History and physical examination are essential in the diagnosis of CP. EKG may show non-specific ST-T changes. Laboratory investigations may suggest an inflammatory process. Echocardiography is usually the initial imaging test. It assesses pericardial thickness, the motion of the pericardium and the myocardium, motion of the septal wall, ventricular interdependence, and cardiac chambers filling pressures. A combination of findings on echocardiograms can have up to 89% sensitivity and 95% specificity for the diagnosis of CP [4]. Cardiac MRI provides morphological assessment and hemodynamic characteristics in patients with CP. It also determines the extent of the pericardial inflammation and provides input to guide treatment [5]. CT scan can reveal the presence of pericardial calcification in 25% of patients, and aid in the pre-operative assessment [6].

Histopathological demonstration of vasculitis is the confirmatory diagnostic test. Findings of infiltration of the vessel wall by inflammatory cells and neutrophilic nuclear remnants along with accompanying fibrinoid necrosis of the vessel wall are present in most patients with RV [7].

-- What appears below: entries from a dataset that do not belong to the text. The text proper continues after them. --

-- ==== Sys2Proof/Machine/Codec.lean ====
section
/-! DEFINITION. The State Record Codec of `40_codec.md`: "both total functions, saturating at range edges". The block only
encodes; the decode functions are the host's half of the same contract. -/

namespace Sys2Proof.Machine

/-- `enc_v(v) = clamp(v - V_OFF, 0, 255)`, hundredths of a volt (R150). -/
def encV (p : Params) (v : Int) : Byte := BitVec.ofInt 8 (clamp (v - p.vOff) 0 255)

/-- `dec_v(b) = (b == 0, V_OFF + b)`: whether below the floor, and hundredths of a volt (R151). -/
def decV (p : Params) (b : Byte) : Bool × Int := (b == 0#8, (p.vOff : Int) + b.toNat)

/-- `V_FLOOR = V_OFF + 1` (R152). -/
def vFloor (p : Params) : Int := p.vOff + 1

/-- `V_CEIL = V_OFF + 255` (R152). -/
def vCeil (p : Params) : Int := p.vOff + 255

/-- `enc_t(h) = clamp(h + T_OFF, 0, 255)`, half degrees Celsius (R154). -/
def encT (h : Int) : Byte := BitVec.ofInt 8 (clamp (h + tOff) 0 255)

/-- `dec_t(b) = b - T_OFF` (R155). -/
def decT (b : Byte) : Int := (b.toNat : Int) - tOff

/-- `enc_j(adc_in) = adc_in[7:0]` (R157). -/
def encJ (r : Half) : Byte := r.extractLsb' 0 8

/-- `dec_j(b) = b` (R157). -/
def decJ (b : Byte) : Byte := b

/-- The decoded status byte. -/
structure StatusFields where
  mode : Mode
  recording : Bool
  usb : Bool
  charging : Bool
  lowBattery : Bool
  alarm : Bool
  deriving DecidableEq, Repr

/-- `pack_status`: {alarm, lowbatt, chg, usb, rec, mode[2:0]} (R158). -/
def packStatus (f : StatusFields) : Byte :=
  BitVec.ofBool f.alarm ++ BitVec.ofBool f.lowBattery ++ BitVec.ofBool f.charging ++ BitVec.ofBool f.usb ++
    BitVec.ofBool f.recording ++ f.mode.code

/-- The inverse bit selection (R158); a reserved mode code is refused: "a host that reads one must treat the record as
invalid" (R112). -/
def unpackStatus (b : Byte) : Option StatusFields :=
  match Mode.ofCode (modeField b) with
  | none => none
  | some m => some ⟨m, flagOf .recording b, flagOf .usb b, flagOf .charging b, flagOf .lowBattery b, flagOf .alarm b⟩

end Sys2Proof.Machine
end

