-- ==== Sys2Proof/Machine/Ops.lean ====
section
/-! DEFINITION. The named operations every meaning is built from: the signal line and the setters (R27, R243, R325),
`raise` with the recoveries (R210, R213, R312), the outputs (R61, R65), the mode entries (R244 to R255, R265), the
contact (R252), `Reset()` (R360) and the end of a command service (R170).

Taking an exception: the block has no trap; its one error action is `raise`. "Nothing is saved: there is no handler, no
vector, no stack and no mode switch" (R335), and "there is nothing to return from" (R336). -/

namespace Sys2Proof.Machine

/-- `arm()`: `irq <- 1` (R325). -/
def arm (s : State) : State := { s with irq := true }

/-- `SetFlag(f, b)`: the state, and whether the value changed (R27). -/
def setFlag (f : Flag) (b : Bool) (s : State) : State × Bool :=
  if flagOf f s.status = b then (s, false) else (arm { s with status := setBit s.status (Flag.bit f) b }, true)

/-- `SetMode(m)`: the state, and whether the value changed (R243). -/
def setMode (m : Mode) (s : State) : State × Bool :=
  if modeField s.status = m.code then (s, false)
  else ({ arm { s with status := withModeField s.status m } with pwrTrack := false, holdCnt := 0 }, true)

/-- The errors of R310. -/
inductive Cause where
  | unrecognisedCondition
  | unexpectedDataToSend
  | strayData
  | unknownOrdinal
  | truncatedPayload
  | wrongDirection
  deriving DecidableEq, Repr

/-- The cause code (R310). -/
def Cause.code : Cause → Byte
  | .unrecognisedCondition => 1
  | .unexpectedDataToSend => 2
  | .strayData => 3
  | .unknownOrdinal => 4
  | .truncatedPayload => 5
  | .wrongDirection => 6

/-- Whether the class is transport, codes 1 to 3, or protocol, codes 4 to 6 (R310). -/
def Cause.isTransport (c : Cause) : Bool := decide ((Cause.code c).toNat ≤ 3)

/-- `raise E(info)`, the one error action (R312); `info` is stored in no register. -/
def raise (c : Cause) (s : State) : State :=
  if Cause.isTransport c then { s with busErrCnt := satInc s.busErrCnt, busErrLast := Cause.code c }
  else { s with msgDropCnt := satInc s.msgDropCnt, msgErrLast := Cause.code c }

/-- `Abort()`, the recovery of every transport-level error (R213). -/
def abort (s : State) : State :=
  { s with rxLen := if s.busState = .receivingCommand then 0 else s.rxLen, busState := .idle }

/-- `EndWrite()`; the caller writes `bus_state` (R210). -/
def endWrite (s : State) : State := if 1 ≤ s.rxLen then { s with cmdPending := true } else s

/-- A start or an end inside a write first ends the write (R202, R204, R208). -/
def endWriteIfReceiving (s : State) : State := if s.busState = .receivingCommand then endWrite s else s

/-- `respond(r)` (R131). -/
def respond (r : Response) (s : State) : State := { s with out := { s.out with resp := some r } }

/-- Start of a haptic pulse: the event `haptic_req` and `haptic_active <- 1` (R181, R265). -/
def startHaptic (intensity duration : Byte) (s : State) : State :=
  { s with out := { s.out with hapticReq := some (intensity, duration) }, hapticActive := true }

/-- `emit notify_out(ordinal)` (R185). -/
def notify (ordinal : Byte) (s : State) : State := { s with out := { s.out with notify := some ordinal } }

/-- `SR.time[k] <- v[k]` for every `k` (R179, R263). -/
def writeTime (v : List Byte) (s : State) : State := { s with time := fitBytes s.params.dtBytes v }

/-- `alarm_dt[k] <- v[k]` for every `k` (R180). -/
def writeAlarm (v : List Byte) (s : State) : State := { s with alarmDt := fitBytes s.params.dtBytes v }

/-- `EnterSleep()` (R244). -/
def enterSleep (s : State) : State :=
  { (setMode .sleep s).1 with
    railEn := false, samplingEn := false, sampleDue := false, muxDiv := 0, confirmed := false, wakeTo := 0 }

/-- `EnterWakeUp()` (R246). -/
def enterWakeUp (s : State) : State :=
  { (setMode .wakeUp s).1 with
    railEn := true, samplingEn := true, muxDiv := 0, wakeTo := BitVec.ofNat 16 s.params.wakeTimeoutTicks,
    confirmed := false, pwrTrack := true, holdCnt := 0 }

/-- `EnterOn()` (R251). -/
def enterOn (s : State) : State := { (setMode .on s).1 with confirmed := false, wakeTo := 0 }

/-- `EnterPowerDown()` (R255). -/
def enterPowerDown (s : State) : State := (setMode .powerDown s).1

/-- `WakeHaptic()` (R265). -/
def wakeHaptic (s : State) : State :=
  match s.params.wakeHaptic with
  | none => s
  | some (i, d) => startHaptic i d s

/-- Mode `WakeUp`, or `PowerUp`, which is "treated exactly as `WakeUp`" (R258). -/
def State.isWaking (s : State) : Bool := s.mode = some .wakeUp || s.mode = some .powerUp

/-- `Contact()` (R252). -/
def contact (s : State) : State := if s.isWaking then enterOn s else s

/-- `Reset()`: every register takes its reset value (R360). The parameters are no registers; the inputs that have arrived
belong to the environment and stay (log 2). -/
def resetBlock (s : State) : State := { State.resetFor s.params with events := s.events, freeCtr := s.freeCtr }

/-- The end of every command service: `cmd_pending <- 0`, `ml_phase <- 0` (R170). -/
def finishCommand (s : State) : State := { s with cmdPending := false, mlPhase := .buttons }

end Sys2Proof.Machine
end

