-- ==== Sys2Proof/Machine/Sampler.lean ====
section
/-! DEFINITION. The debounced button sampler and the tick (`44_buttons.md`) and the analog multiplexer (`45_analog.md`). -/

namespace Sys2Proof.Machine

/-- What the sampler leaves: the timers, the buttons byte, whether any change was accepted. -/
structure SampleResult where
  timers : List Byte
  buttons : Byte
  any : Bool
  deriving DecidableEq, Repr

/-- The loop of `ButtonSample` from button `i` on: an unlocked button whose raw level differs is accepted and locked
(R281). -/
def sampleFrom (reload raw : Byte) : Nat → List Byte → Byte → SampleResult
  | _, [], btns => ⟨[], btns, false⟩
  | i, t :: ts, btns =>
    let accept := (t == 0#8) && (raw.getLsbD i != btns.getLsbD i)
    let rest := sampleFrom reload raw (i + 1) ts (if accept then setBit btns i (raw.getLsbD i) else btns)
    ⟨(if accept then reload else t) :: rest.timers, rest.buttons, accept || rest.any⟩

/-- `ButtonSample(btn_raw)` (R281). The list `btn_timer` has one entry per button, so bits from `N_BTN` on are neither
read nor written. -/
def buttonSample (btnRaw : Byte) (s : State) : State :=
  let r := sampleFrom (BitVec.ofNat 8 s.params.debounceTicks) btnRaw 0 s.btnTimer s.buttons
  let u := { s with btnTimer := r.timers, buttons := r.buttons }
  if r.any then arm u else u

/-- The hold counter's part of `Tick` (R285). -/
def tickHold (s : State) : State :=
  if s.pwrTrack && s.powerButton then { s with holdCnt := satInc s.holdCnt } else s

/-- The wake timeout's part of `Tick` (R285). -/
def tickWake (s : State) : State := if s.isWaking then { s with wakeTo := dec0 s.wakeTo } else s

/-- The multiplexer's part of `Tick` (R285). -/
def tickMux (s : State) : State :=
  if s.samplingEn then
    if s.muxDiv = 0 then
      { s with sampleDue := true, muxDiv := BitVec.ofNat 16 (s.params.analogPeriodTicks - 1) }
    else { s with muxDiv := s.muxDiv - 1 }
  else s

/-- `Tick()` (R285). -/
def tick (s : State) : State := tickMux (tickWake (tickHold { s with btnTimer := s.btnTimer.map dec0 }))

/-- The sample just taken goes into the channel's record byte; the signal line is armed if and only if the byte changed
(R297). -/
def storeSample (c : Channel) (b : Byte) (s : State) : State :=
  if channelByte c s = b then s else arm (setChannelByte c b s)

/-- `AnalogSample(adc_in)` (R297). -/
def analogSample (adcIn : Half) (s : State) : State :=
  if s.samplingEn && s.sampleDue then
    { storeSample s.muxSel (encodeSample s.params s.muxSel adcIn) s with
      muxSel := Channel.next s.muxSel, sampleDue := false }
  else s

end Sys2Proof.Machine
end

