-- ==== Sys2Proof/Certificates/Slice0/Obligations.lean ====
section
/-! DEFINITION. The statements for the provers. A frame is written `t = { s with r := t.r, … }`: the next state `t` agrees
with `s` in every register that is not listed (`{ s with … }` keeps all the others), and the listed ones have their own
clauses. The outputs `out` are the ports of this step; `s.out` is what the same step has driven before. -/

namespace Sys2Proof.Views

open Sys2Proof.Machine

/-- No byte of the inbound space differs. -/
def SameInbound (s t : State) : Prop := ∀ a, Memory.read t.ib a = Memory.read s.ib a

/-- `Contact()` as R252 and R251 give it, on the registers it may write. -/
def ContactDone (s t : State) : Prop :=
  if s.mode = some .wakeUp ∨ s.mode = some .powerUp then
    t.mode = some .on ∧ (∀ f, flagOf f t.status = flagOf f s.status) ∧ t.irq = true ∧ t.pwrTrack = false ∧
      t.holdCnt = 0 ∧ t.confirmed = false ∧ t.wakeTo = 0
  else
    t.status = s.status ∧ t.irq = s.irq ∧ t.pwrTrack = s.pwrTrack ∧ t.holdCnt = s.holdCnt ∧
      t.confirmed = s.confirmed ∧ t.wakeTo = s.wakeTo

/-- Every register at the value of R49: the record, the inbound space, and all the others. -/
def AllAtReset (t : State) : Prop :=
  (∀ k, k < t.params.srBytes → t.recordByte k = 0) ∧ t.time.length = t.params.dtBytes ∧
  (∀ a, Memory.read t.ib a = 0) ∧ t.rxLen = 0 ∧ t.cmdPending = false ∧ t.busState = .idle ∧ t.txCur = 0 ∧ t.irq = false ∧
  t.btnTimer = List.replicate t.params.nBtn 0 ∧ t.pwrPrev = false ∧ t.pwrTrack = false ∧ t.confirmed = false ∧
  t.holdCnt = 0 ∧ t.wakeTo = 0 ∧ t.muxSel = .joyX ∧ t.muxDiv = 0 ∧ t.sampleDue = false ∧ t.railEn = false ∧
  t.samplingEn = false ∧ t.mlPhase = .buttons ∧ t.brightness = 0 ∧ t.alarmDt = List.replicate t.params.dtBytes 0 ∧
  t.hapticActive = false ∧ t.busErrCnt = 0 ∧ t.busErrLast = 0 ∧ t.msgDropCnt = 0 ∧ t.msgErrLast = 0

/-- The next step is the main loop's, in phase `ph`. -/
def InPhase (s : State) (ph : Phase) : Prop := (∃ b a h, nextEvent s = .main b a h) ∧ s.mlPhase = ph

/-- The next step serves the pending message `i`. -/
def Serves (s : State) (i : Instr) : Prop :=
  InPhase s .command ∧ s.cmdPending = true ∧ fetchCommand s = .ok (.ok i)

/-- The next step is a reset, by the input or by the message (R361). -/
def Resets (s : State) : Prop := nextEvent s = .reset ∨ Serves s .reset

/-- The registers a mode entry of the supervisor may write, with the end of its step (R245). -/
def SupervisorFrame (s t : State) : Prop :=
  t = { s with
    status := t.status, irq := t.irq, pwrTrack := t.pwrTrack, holdCnt := t.holdCnt, confirmed := t.confirmed
    wakeTo := t.wakeTo, railEn := t.railEn, samplingEn := t.samplingEn, sampleDue := t.sampleDue, muxDiv := t.muxDiv
    pwrPrev := s.buttons.getLsbD s.params.pwrBtn, mlPhase := .command, out := t.out, hapticActive := t.hapticActive }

Treatment options for CP include medical and surgical therapy. Medical therapy can be considered for specific etiologies like tuberculous pericarditis and in cases with transient pericarditis. Medical therapy is also used to control symptoms of heart failure (mainly diuretics) when surgery is not feasible. Otherwise, pericardiectomy is the mainstay treatment for early refractory CP and chronic CP. It has high perioperative morbidity and mortality, and thus it should be considered cautiously. 83% of patients who undergo pericardiectomy are free of clinical symptoms [8], with an overall survival rate of around 60% at 10 years [9].

Due to the paucity of randomized trials and rarity of occurrence of RV, there are no established guidelines regarding treatment. Patients usually receive high doses of corticosteroids and immunosuppressive agents. A large, single-center retrospective study reported that two-thirds of patients were treated with corticosteroids and one-third with cyclophosphamide. Other immunosuppressive agents were less commonly used. Biologic agents, including anti-TNF agents, rituximab, and anakinra were also used. Despite treatment, however, mortality rates remain high [10].

Conclusions

CP occurs due to scarring and loss of elasticity of the pericardium. It rarely occurs as a manifestation of vasculitis. RV is an uncommon complication of RA that usually occurs in males with a long-standing history of RA. Despite treatment, both CP and RV pose treatment challenges and have poor survival outcomes.